-- ==== Sys2Proof/Machine/Penalty.lean ====
section
/-! DEFINITION. The penalty score of a matrix of colours (48_matrix R330 to R334). A matrix is its list of rows, each
a list of colours from left to right, `true` for dark. -/

namespace Sys2Proof.Machine

/-- What a finished run of length `len` adds: `len - 2` from 5 on (R331). -/
def runScore (len : Nat) : Nat := if 5 ≤ len then len - 2 else 0

/-- Rule 1 on the rest of a line, inside a run of `len` modules of colour `colour` (R331). -/
def runsFrom (colour : Bool) (len : Nat) : List Bool → Nat
  | [] => runScore len
  | g :: gs => if g = colour then runsFrom colour (len + 1) gs else runScore len + runsFrom g 1 gs

/-- Rule 1 on one line: each maximal run of length `L ≥ 5` adds `L - 2` (R331). -/
def lineRuns : List Bool → Nat
  | [] => 0
  | g :: gs => runsFrom g 1 gs

/-- The solid 2x2 blocks of two neighbouring rows, 3 each (R332). -/
def rowPairBlocks : List Bool → List Bool → Nat
  | a :: b :: as, c :: d :: cs =>
    (if a = b ∧ b = c ∧ c = d then 3 else 0) + rowPairBlocks (b :: as) (d :: cs)
  | _, _ => 0

/-- Rule 2 (R332). -/
def blockScore : List (List Bool) → Nat
  | r :: r' :: rs => rowPairBlocks r r' + blockScore (r' :: rs)
  | _ => 0

/-- The 1:1:3:1:1 pattern, `1011101` (R333). -/
def finderRatio : List Bool := [true, false, true, true, true, false, true]

/-- Rule 3 on one line: every start whose seven modules match adds 40 (R333). -/
def lineFinders : List Bool → Nat
  | [] => 0
  | g :: gs => (if (g :: gs).take 7 = finderRatio then 40 else 0) + lineFinders gs

/-- The columns of a matrix with `d` columns, from left to right. -/
def columns (d : Nat) (rows : List (List Bool)) : List (List Bool) :=
  (List.range d).map fun c => rows.map fun r => r.getD c false

/-- Rule 4 with `n` dark modules among `d * d` (R334). -/
def balanceScore (d n : Nat) : Nat :=
  10 * ((if 50 * (d * d) ≤ 100 * n then 100 * n - 50 * (d * d) else 50 * (d * d) - 100 * n) / (5 * (d * d)))

/-- The dark modules of a matrix. -/
def darkCount (rows : List (List Bool)) : Nat := (rows.map fun r => r.count true).sum

/-- `N1 + N2 + N3 + N4` of a `d x d` matrix (R330 to R334). -/
def penalty (d : Nat) (rows : List (List Bool)) : Nat :=
  let lines := rows ++ columns d rows
  (lines.map lineRuns).sum + blockScore rows + (lines.map lineFinders).sum + balanceScore d (darkCount rows)

end Sys2Proof.Machine
end

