-- ==== Sys2Proof/Machine/Targets.lean ====
section
/-! DEFINITION. Where each command may write: the destination fields of 30_encoding R95 and the memory and CSR writes of
20_memory R61. The addresses are the expressions the meanings use. -/

namespace Sys2Proof.Machine

/-- The x registers a command writes, the roles `xd` of R95. -/
def xTargets (i : Instr) : List XReg :=
  match i with
  | .csrr a _ | .li a _ | .lih a _ | .addi a _ _ | .add a _ _ | .sub a _ _ | .and a _ _ | .or a _ _
  | .xor a _ _ | .slli a _ _ | .srli a _ _ | .lb a _ _ | .plen a _ | .gfadd a _ _ | .gfmul a _ _ | .gfinv a _
  | .gfexp a _ | .gflog a _ | .pdeg a _ | .pcoef a _ _ | .peval a _ _ | .rssyn a _ _ _ | .rseuc a _ _ _ _
  | .rschn a _ _ | .rscor a _ _ _ _ | .blen a | .bread a _ | .bavl a | .bchf a _ | .bchv a _ | .mxpen a
  | .mxget a _ _ | .mxmsk a _ _ _ => [a]
  | .rsdec a b _ _ _ | .mxbld a b _ _ => [a, b]
  | .nop | .halt | .jmp _ | .bz _ _ | .bnz _ _ | .bltu _ _ _ | .csrw _ _ | .sb _ _ _ | .pld _ _ _ | .pst _ _
  | .pmov _ _ | .pnorm _ _ | .pmul _ _ _ | .pmulm _ _ _ _ | .padd _ _ _ | .pmod _ _ _ | .pmono _ _ _
  | .rsgen _ _ | .rsenc _ _ _ | .rsfrn _ _ _ | .bput _ _ | .bpad _ | .cwenc _ _ | .mxclr | .mxfnd | .mxaln
  | .mxtim | .mxfmt _ | .mxver _ | .mxdat _ _ | .mxout _ => []

/-- The p registers a command writes, the roles `pd` of R95. -/
def pTargets (i : Instr) : List PReg :=
  match i with
  | .pld a _ _ | .pmov a _ | .pnorm a _ | .pmul a _ _ | .pmulm a _ _ _ | .padd a _ _ | .pmod a _ _
  | .pmono a _ _ | .rsgen a _ | .rsenc a _ _ | .rsfrn a _ _ => [a]
  | .rssyn _ b _ _ | .rschn _ b _ | .rscor _ b _ _ _ => [b]
  | .rseuc _ b c _ _ => [b, c]
  | .rsdec _ _ c _ _ => [c]
  | .nop | .halt | .jmp _ | .bz _ _ | .bnz _ _ | .bltu _ _ _ | .csrr _ _ | .csrw _ _ | .li _ _ | .lih _ _
  | .addi _ _ _ | .add _ _ _ | .sub _ _ _ | .and _ _ _ | .or _ _ _ | .xor _ _ _ | .slli _ _ _ | .srli _ _ _
  | .lb _ _ _ | .sb _ _ _ | .pst _ _ | .plen _ _ | .gfadd _ _ _ | .gfmul _ _ _ | .gfinv _ _ | .gfexp _ _
  | .gflog _ _ | .pdeg _ _ | .pcoef _ _ _ | .peval _ _ _ | .bput _ _ | .blen _ | .bpad _ | .bread _ _ | .bavl _
  | .cwenc _ _ | .bchf _ _ | .bchv _ _ | .mxclr | .mxfnd | .mxaln | .mxtim | .mxfmt _ | .mxver _ | .mxdat _ _
  | .mxpen _ | .mxbld _ _ _ _ | .mxget _ _ _ | .mxmsk _ _ _ _ | .mxout _ => []

/-- The engine-writable CSRs a command writes (20_memory R61, "CSR write"). -/
def csrTargets (i : Instr) : List Csr :=
  match i with
  | .csrw c _ => [c]
  | .bput _ _ => [.wlen]
  | .bpad _ => [.wlen]
  | .bread _ _ => [.rpos]
  | .mxbld _ _ _ _ => [.mask]
  | .nop | .halt | .jmp _ | .bz _ _ | .bnz _ _ | .bltu _ _ _ | .csrr _ _ | .li _ _ | .lih _ _ | .addi _ _ _
  | .add _ _ _ | .sub _ _ _ | .and _ _ _ | .or _ _ _ | .xor _ _ _ | .slli _ _ _ | .srli _ _ _ | .lb _ _ _
  | .sb _ _ _ | .pld _ _ _ | .pst _ _ | .plen _ _ | .pmov _ _ | .gfadd _ _ _ | .gfmul _ _ _ | .gfinv _ _
  | .gfexp _ _ | .gflog _ _ | .pnorm _ _ | .pdeg _ _ | .pcoef _ _ _ | .peval _ _ _ | .pmul _ _ _
  | .pmulm _ _ _ _ | .padd _ _ _ | .pmod _ _ _ | .pmono _ _ _ | .rsgen _ _ | .rsenc _ _ _ | .rssyn _ _ _ _
  | .rseuc _ _ _ _ _ | .rschn _ _ _ | .rsfrn _ _ _ | .rscor _ _ _ _ _ | .rsdec _ _ _ _ _ | .blen _ | .bavl _
  | .cwenc _ _ | .bchf _ _ | .bchv _ _ | .mxclr | .mxfnd | .mxaln | .mxtim | .mxfmt _ | .mxver _ | .mxdat _ _
  | .mxpen _ | .mxget _ _ _ | .mxmsk _ _ _ _ | .mxout _ => []

/-- The DM range a command writes, as base and length (20_memory R61, "DM write"). -/
def dmTarget (i : Instr) (s : State) : Nat × Nat :=
  match i with
  | .sb _ b imm => (effectiveAddress (s.getX b) imm, 1)
  | .pst a b => ((s.getX b).toNat, (s.getP a).length)
  | .bput _ b =>
    let q := s.csr.wlen.toNat
    let n := (s.getX b).toNat
    (streamByte s.csr.wbase.toNat q, if n = 0 then 0 else (q + n + 7) / 8 - q / 8)
  | .bpad a =>
    let q := s.csr.wlen.toNat
    (streamByte s.csr.wbase.toNat q, (s.getX a).toNat / 8 - q / 8)
  | .cwenc a _ => ((s.getX a).toNat, streamLength s.csr)
  | .mxout a => ((s.getX a).toNat, packedLength (4 * s.csr.version.toNat + 17))
  | .nop | .halt | .jmp _ | .bz _ _ | .bnz _ _ | .bltu _ _ _ | .csrr _ _ | .csrw _ _ | .li _ _ | .lih _ _
  | .addi _ _ _ | .add _ _ _ | .sub _ _ _ | .and _ _ _ | .or _ _ _ | .xor _ _ _ | .slli _ _ _ | .srli _ _ _
  | .lb _ _ _ | .pld _ _ _ | .plen _ _ | .pmov _ _ | .gfadd _ _ _ | .gfmul _ _ _ | .gfinv _ _ | .gfexp _ _
  | .gflog _ _ | .pnorm _ _ | .pdeg _ _ | .pcoef _ _ _ | .peval _ _ _ | .pmul _ _ _ | .pmulm _ _ _ _
  | .padd _ _ _ | .pmod _ _ _ | .pmono _ _ _ | .rsgen _ _ | .rsenc _ _ _ | .rssyn _ _ _ _ | .rseuc _ _ _ _ _
  | .rschn _ _ _ | .rsfrn _ _ _ | .rscor _ _ _ _ _ | .rsdec _ _ _ _ _ | .blen _ | .bread _ _ | .bavl _
  | .bchf _ _ | .bchv _ _ | .mxclr | .mxfnd | .mxaln | .mxtim | .mxfmt _ | .mxver _ | .mxdat _ _ | .mxpen _
  | .mxbld _ _ _ _ | .mxget _ _ _ | .mxmsk _ _ _ _ => (0, 0)

/-- The commands that write cells of the symbol (20_memory R61, "MM write"). -/
def writesMatrix (i : Instr) : Bool :=
  match i with
  | .mxclr | .mxfnd | .mxaln | .mxtim | .mxfmt _ | .mxver _ | .mxdat _ _ | .mxbld _ _ _ _ => true
  | .nop | .halt | .jmp _ | .bz _ _ | .bnz _ _ | .bltu _ _ _ | .csrr _ _ | .csrw _ _ | .li _ _ | .lih _ _
  | .addi _ _ _ | .add _ _ _ | .sub _ _ _ | .and _ _ _ | .or _ _ _ | .xor _ _ _ | .slli _ _ _ | .srli _ _ _
  | .lb _ _ _ | .sb _ _ _ | .pld _ _ _ | .pst _ _ | .plen _ _ | .pmov _ _ | .gfadd _ _ _ | .gfmul _ _ _
  | .gfinv _ _ | .gfexp _ _ | .gflog _ _ | .pnorm _ _ | .pdeg _ _ | .pcoef _ _ _ | .peval _ _ _ | .pmul _ _ _
  | .pmulm _ _ _ _ | .padd _ _ _ | .pmod _ _ _ | .pmono _ _ _ | .rsgen _ _ | .rsenc _ _ _ | .rssyn _ _ _ _
  | .rseuc _ _ _ _ _ | .rschn _ _ _ | .rsfrn _ _ _ | .rscor _ _ _ _ _ | .rsdec _ _ _ _ _ | .bput _ _ | .blen _
  | .bpad _ | .bread _ _ | .bavl _ | .cwenc _ _ | .bchf _ _ | .bchv _ _ | .mxpen _ | .mxget _ _ _
  | .mxmsk _ _ _ _ | .mxout _ => false

/-- The key is that of a cell of the `d x d` symbol (48_matrix R300). -/
def inSymbol (d k : Nat) : Bool := decide (k / Config.mmDim < d) && decide (k % Config.mmDim < d)

/-- The key is that of a cell of a pattern. -/
def covers (stamps : List Stamp) (k : Nat) : Bool := stamps.any fun t => cellKey t.1 t.2.1 == k

/-- The cell is UNSET, or unwritten and so perhaps UNSET (20_memory R79). -/
def mayBeUnset (mm : Memory ModuleCell) (k : Nat) : Bool :=
  match Memory.read mm k with
  | some .light | some .dark => false
  | some .unset | none => true

/-- The cells MXALN may set: the pattern of each listed centre whose cell is UNSET when its turn comes (48_matrix R314).
An unwritten centre cell may be UNSET or hold a colour, and both are followed; which colour makes no difference. -/
def alignWrites (mm : Memory ModuleCell) : List (Nat × Nat) → List Stamp
  | [] => []
  | (r, c) :: rest =>
    match Memory.read mm (cellKey r c) with
    | some .unset => alignStamps r c ++ alignWrites (setAll mm (alignStamps r c)) rest
    | some .light | some .dark => alignWrites mm rest
    | none =>
      alignStamps r c ++ alignWrites (setAll mm (alignStamps r c)) rest ++ alignWrites (setCell mm r c true) rest

/-- Some cell of the `d x d` symbol is known to be UNSET. -/
def holdsUnset (mm : Memory ModuleCell) (d : Nat) : Bool :=
  (cells d).any fun t => Memory.read mm (cellKey t.1 t.2) == some .unset

/-- The commands that store to DM, one for each choice of the registers that give its range, SB with the one offset that
could reach `a` (20_memory R61, "DM write"). -/
def storingCommands (s : State) (a : Nat) : List Instr :=
  let xs := List.finRange 16
  xs.map (fun b => .sb 0 b ((BitVec.ofNat 32 a - s.getX b).setWidth 16)) ++
  (List.finRange 8).flatMap (fun q => xs.map fun b => .pst q b) ++
  xs.flatMap (fun b => xs.flatMap fun c => [.bput b c, .cwenc b c]) ++
  xs.flatMap (fun b => [.bpad b, .mxout b])

/-- The cells of MM, by key, that a command writes when it completes (20_memory R61, "MM write"). MXDAT writes the UNSET
cells of the path, which is every column but column 6 (48_matrix R320, R322). -/
def mmTarget (i : Instr) (s : State) (k : Nat) : Bool :=
  let d := 4 * s.csr.version.toNat + 17
  match i with
  | .mxclr | .mxbld _ _ _ _ => inSymbol d k
  | .mxfnd => covers (finderPattern d) k
  | .mxaln => covers (alignWrites s.mm (centrePairs s.csr)) k
  | .mxtim => covers (timingStamps d) k && mayBeUnset s.mm k
  | .mxfmt test => covers (formatStamps d s.csr test) k
  | .mxver test => covers (versionStamps d s.csr test) k
  | .mxdat _ _ => inSymbol d k && k % Config.mmDim != 6 && mayBeUnset s.mm k
  | .nop | .halt | .jmp _ | .bz _ _ | .bnz _ _ | .bltu _ _ _ | .csrr _ _ | .csrw _ _ | .li _ _ | .lih _ _
  | .addi _ _ _ | .add _ _ _ | .sub _ _ _ | .and _ _ _ | .or _ _ _ | .xor _ _ _ | .slli _ _ _ | .srli _ _ _
  | .lb _ _ _ | .sb _ _ _ | .pld _ _ _ | .pst _ _ | .plen _ _ | .pmov _ _ | .gfadd _ _ _ | .gfmul _ _ _
  | .gfinv _ _ | .gfexp _ _ | .gflog _ _ | .pnorm _ _ | .pdeg _ _ | .pcoef _ _ _ | .peval _ _ _ | .pmul _ _ _
  | .pmulm _ _ _ _ | .padd _ _ _ | .pmod _ _ _ | .pmono _ _ _ | .rsgen _ _ | .rsenc _ _ _ | .rssyn _ _ _ _
  | .rseuc _ _ _ _ _ | .rschn _ _ _ | .rsfrn _ _ _ | .rscor _ _ _ _ _ | .rsdec _ _ _ _ _ | .bput _ _ | .blen _
  | .bpad _ | .bread _ _ | .bavl _ | .cwenc _ _ | .bchf _ _ | .bchv _ _ | .mxpen _ | .mxget _ _ _
  | .mxmsk _ _ _ _ | .mxout _ => false

end Sys2Proof.Machine
end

» **TASK DETAILS**: Retype exactly the lines of the data above that fall between the line with "a matrix. -/" and the line with "a _ | .addi", inclusive, and add nothing.

» **SOLUTION TO THE EXERCISE**:
/-- The dark modules of a matrix. -/
def darkCount (rows : List (List Bool)) : Nat := (rows.map fun r => r.count true).sum

/-- `N1 + N2 + N3 + N4` of a `d x d` matrix (R330 to R334). -/
def penalty (d : Nat) (rows : List (List Bool)) : Nat :=
  let lines := rows ++ columns d rows
  (lines.map lineRuns).sum + blockScore rows + (lines.map lineFinders).sum + balanceScore d (darkCount rows)

end Sys2Proof.Machine
end

-- ==== Sys2Proof/Machine/Targets.lean ====
section
/-! DEFINITION. Where each command may write: the destination fields of 30_encoding R95 and the memory and CSR writes of
20_memory R61. The addresses are the expressions the meanings use. -/

namespace Sys2Proof.Machine

/-- The x registers a command writes, the roles `xd` of R95. -/
def xTargets (i : Instr) : List XReg :=
  match i with
  | .csrr a _ | .li a _ | .lih a _ | .addi a _ _ | .add a _ _ | .sub a _ _ | .and a _ _ | .or a _ _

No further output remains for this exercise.